Thursday, July 11, 2013

OW!

So, crazy me, I decided that it would be a good idea to do both the 30 day ab challenge and the 30 day squat challenge, to strengthen my knees, at the same time.  As with most ab workouts, I barely felt the ab stuf this morning, but BOY do I feel the squats! My thighs are telling me just how not happy they are.

After looking at the ab challenge chart, I thought, day two, 20 sit ups, 8 crunches, 8 leg lifts, and a 12 second plank.....that's not that hard, I could do that at least a couple of times today.....ow again!  Not to mention, the floor in my office is hard, carpeted it may be, but theres no padding between the carpet and the concrete, i'm sure.  The sit ups, crunches, and leg lifts aren't so bad, but the person who thought that planks would be a fun ab workout.....EVIL.  It's only 12 seconds, but it feels like forever!
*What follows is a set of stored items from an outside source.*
-- ==== Sys2Proof/Machine/Graph.lean ====
section
/-!
DEFINITION. The standard parse graph that the firmware image loads at start-up (R88, R480), and the LPP transition that the
firmware rewrites when the LPP EtherType changes. Which transition entry holds which key is the model's choice (entry 86).
-/
namespace Sys2Proof.Machine

/-- A node of the graph: what R82's cells hold. -/
structure GNode where
  leaf : Bool
  proto : Nat
  record : Nat
  clsrc : Nat
  prof : Nat
  lmode : Nat
  loff : Nat
  len : Nat
  koff : Nat
  wide : Bool
  next : Nat
  spec : Nat
  deriving DecidableEq, Repr

/-- A node that parses on: its length is fixed. -/
def GNode.mid (len koff : Nat) (wide : Bool) (next : Nat) (record : Nat := 0) (spec : Nat := 0) : GNode :=
  ⟨false, 0, record, 0, 0, 0, 0, len, koff, wide, next, spec⟩
/-- A leaf of a fixed length. -/
def GNode.leafAt (len proto prof : Nat) (record : Nat := 0) (spec : Nat := 0) : GNode :=
  ⟨true, proto, record, 0, prof, 0, 0, len, 0, false, 0, spec⟩

/-- The four cells of a node (R82). -/
def GNode.cells (n : GNode) : List Cell :=
  [BitVec.ofNat 18 (b2n n.leaf * 0x20000 + n.proto * 0x1000 + n.record * 0x400 + n.clsrc * 0x40 + n.prof),
   BitVec.ofNat 18 (n.loff * 0x1000 + n.lmode * 0x400 + n.len),
   BitVec.ofNat 18 (n.koff * 0x1000 + b2n n.wide * 0x800 + n.next),
   BitVec.ofNat 18 (n.spec * 0x4000)]

/-- Nodes 0 to 10: Ethernet II, three tags, an EtherType not listed, IPv4, IPv6, four extension headers (R480). -/
def graphLow : List GNode :=
  [.mid 14 12 true 4, { GNode.mid 4 2 true 4 3 with clsrc := 2 }, .mid 4 2 true 4 3, .leafAt 0 0 0 3, .leafAt 0 0 0,
   { GNode.mid 0 9 false 14 1 1 with lmode := 1 }, .mid 40 6 false 18 1 2] ++
  List.replicate 4 { GNode.mid 0 0 false 18 0 3 with lmode := 3, loff := 1 }

/-- Nodes 11 to 14 or 15 to 18: UDP, TCP, ICMP and other payloads after IPv4 or IPv6. -/
def graphL4 (proto : Nat) : List GNode :=
  [.leafAt 8 proto 1 2 4, { GNode.leafAt 0 proto 1 2 5 with lmode := 2, loff := 12 }, .leafAt 4 proto 1 2 6, .leafAt 0 proto 1 2 7]

/-- Nodes 19 to 32: IEEE 1722, LPP, IEEE 802.1AS, the SecTAG, the CAN images. -/
def graphHigh : List GNode :=
  [.mid 0 0 false 22 1, .mid 12 0 false 23, .mid 24 0 false 23, .leafAt 4 3 0, .leafAt 0 3 0 2, .leafAt 16 4 0 1,
   .leafAt 34 5 0 1, .mid 0 0 false 27 1, .leafAt 6 6 0, .leafAt 14 6 0] ++
  [.mid 16 0 false 30 1, .leafAt 0 7 2 2, .mid 16 0 false 32 1, .leafAt 0 8 2 2]

/-- Nodes 0 to 32 of the standard graph. -/
def graphNodes : List GNode := graphLow ++ graphL4 1 ++ graphL4 2 ++ graphHigh

/-- Transitions on an EtherType or TPID from a node whose next tag is at another (R480): key and next node, the LPP one
first. -/
def graphTypes (ety : Nat) (tag : Nat) : List (Nat × Nat) :=
  [(ety, 24), (0x88A8, tag), (0x8100, tag), (0x0800, 5), (0x86DD, 6), (0x22F0, 19), (0x88F7, 25), (0x88E5, 26)]

/-- Transitions on a Next Header, where the next extension header is at a node. -/
def graphNext (ext : Nat) : List (Nat × Nat) := [(0, ext), (43, ext), (44, ext), (60, ext), (17, 15), (6, 16), (58, 17)]

/-- Every transition: node, key, mask, next node. -/
def graphTrans (ety : Nat) : List (Nat × Nat × Nat × Nat) :=
  let of_ := fun (n mask : Nat) (l : List (Nat × Nat)) => l.map fun e => (n, e.1, mask, e.2)
  of_ 0 0xFFFF (graphTypes ety 1) ++ of_ 1 0xFFFF (graphTypes ety 2) ++ of_ 2 0xFFFF (graphTypes ety 3) ++
    of_ 5 0xFF [(17, 11), (6, 12), (1, 13)] ++ of_ 6 0xFF (graphNext 7) ++ of_ 7 0xFF (graphNext 8) ++
    of_ 8 0xFF (graphNext 9) ++ of_ 9 0xFF (graphNext 10) ++ of_ 10 0xFF (graphNext 10) ++
    of_ 19 0xFF [(0x82, 20), (0x83, 21)] ++ of_ 26 0x20 [(0x20, 28)]

/-- Cells put into one bank's memory from an index on. -/
def Mach.gauCells (m : Mach) (bank : Bool) (r : Reg) (i : Nat) (cs : List Cell) : Mach :=
  (cs.zipIdx).foldl (fun m e => m.gauPut bank r (i + e.2) e.1) m

/-- The graph put into the shadow bank. -/
def Mach.graphShadow (m : Mach) : Mach :=
  let bank := !m.gauBank
  let tr := fun (e : Nat × Nat × Nat × Nat) =>
    [BitVec.ofNat 18 (0x20000 + e.1), BitVec.ofNat 18 e.2.1, BitVec.ofNat 18 e.2.2.1, BitVec.ofNat 18 e.2.2.2]
  let m := m.gauCells bank .gauNode 0 (graphNodes.flatMap GNode.cells)
  m.gauCells bank .gauTrans 0 ((graphTrans (m.r .blkLppety).toNat).flatMap tr)

/-- The graph loaded at start-up: the shadow bank written, a swap, the new shadow bank written; the roots and the hash
profiles of R480. -/
def Mach.graphLoad (m : Mach) : Mach :=
  let m := m.graphShadow.gauSwap.graphShadow
  (((m.w .gauRoot 29 1).w .gauRoot 31 2).w .gauHprof 0x03C00 1).w .gauHprof 0x00200 2

/-- BLK_LPPETY written: a firmware that runs rewrites the transitions that lead to the LPP node, after a swap that is under way
(R386, R480). -/
def Mach.lppEtyWrite (m : Mach) (v : Cell) : Mach :=
  let m := m.w .blkLppety (v &&& 0xFFFF)
  if !m.coreRuns (mkTid 31 m.activeTk 0) ∨ !m.isOn 3 then m
  else
    let m := m.lppDue 1
    if m.swapping then m else m.lppStep

end Sys2Proof.Machine
end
The 30 day requires a full 2 minute plank.  I know it's a long way off with lots of practice, but right now, I'm not sure if that will even be possible in 30 days.

Anyways, I'm through 2 sets of the day two work (minus squats, saving those for the end of the day, after dancing) and the second set was much harder than the first.  One more day and I get a break day (yay).   I'm really hoping this helps with my strength and weight loss goals.  I swear I heard my scale laughing at me this morning as it announced that I had somehow gained 2 pounds since yesterday.  I know, don't weigh yourself every day, I don't worry too much about every day weight, I only record it once a week, but my scale is just mean.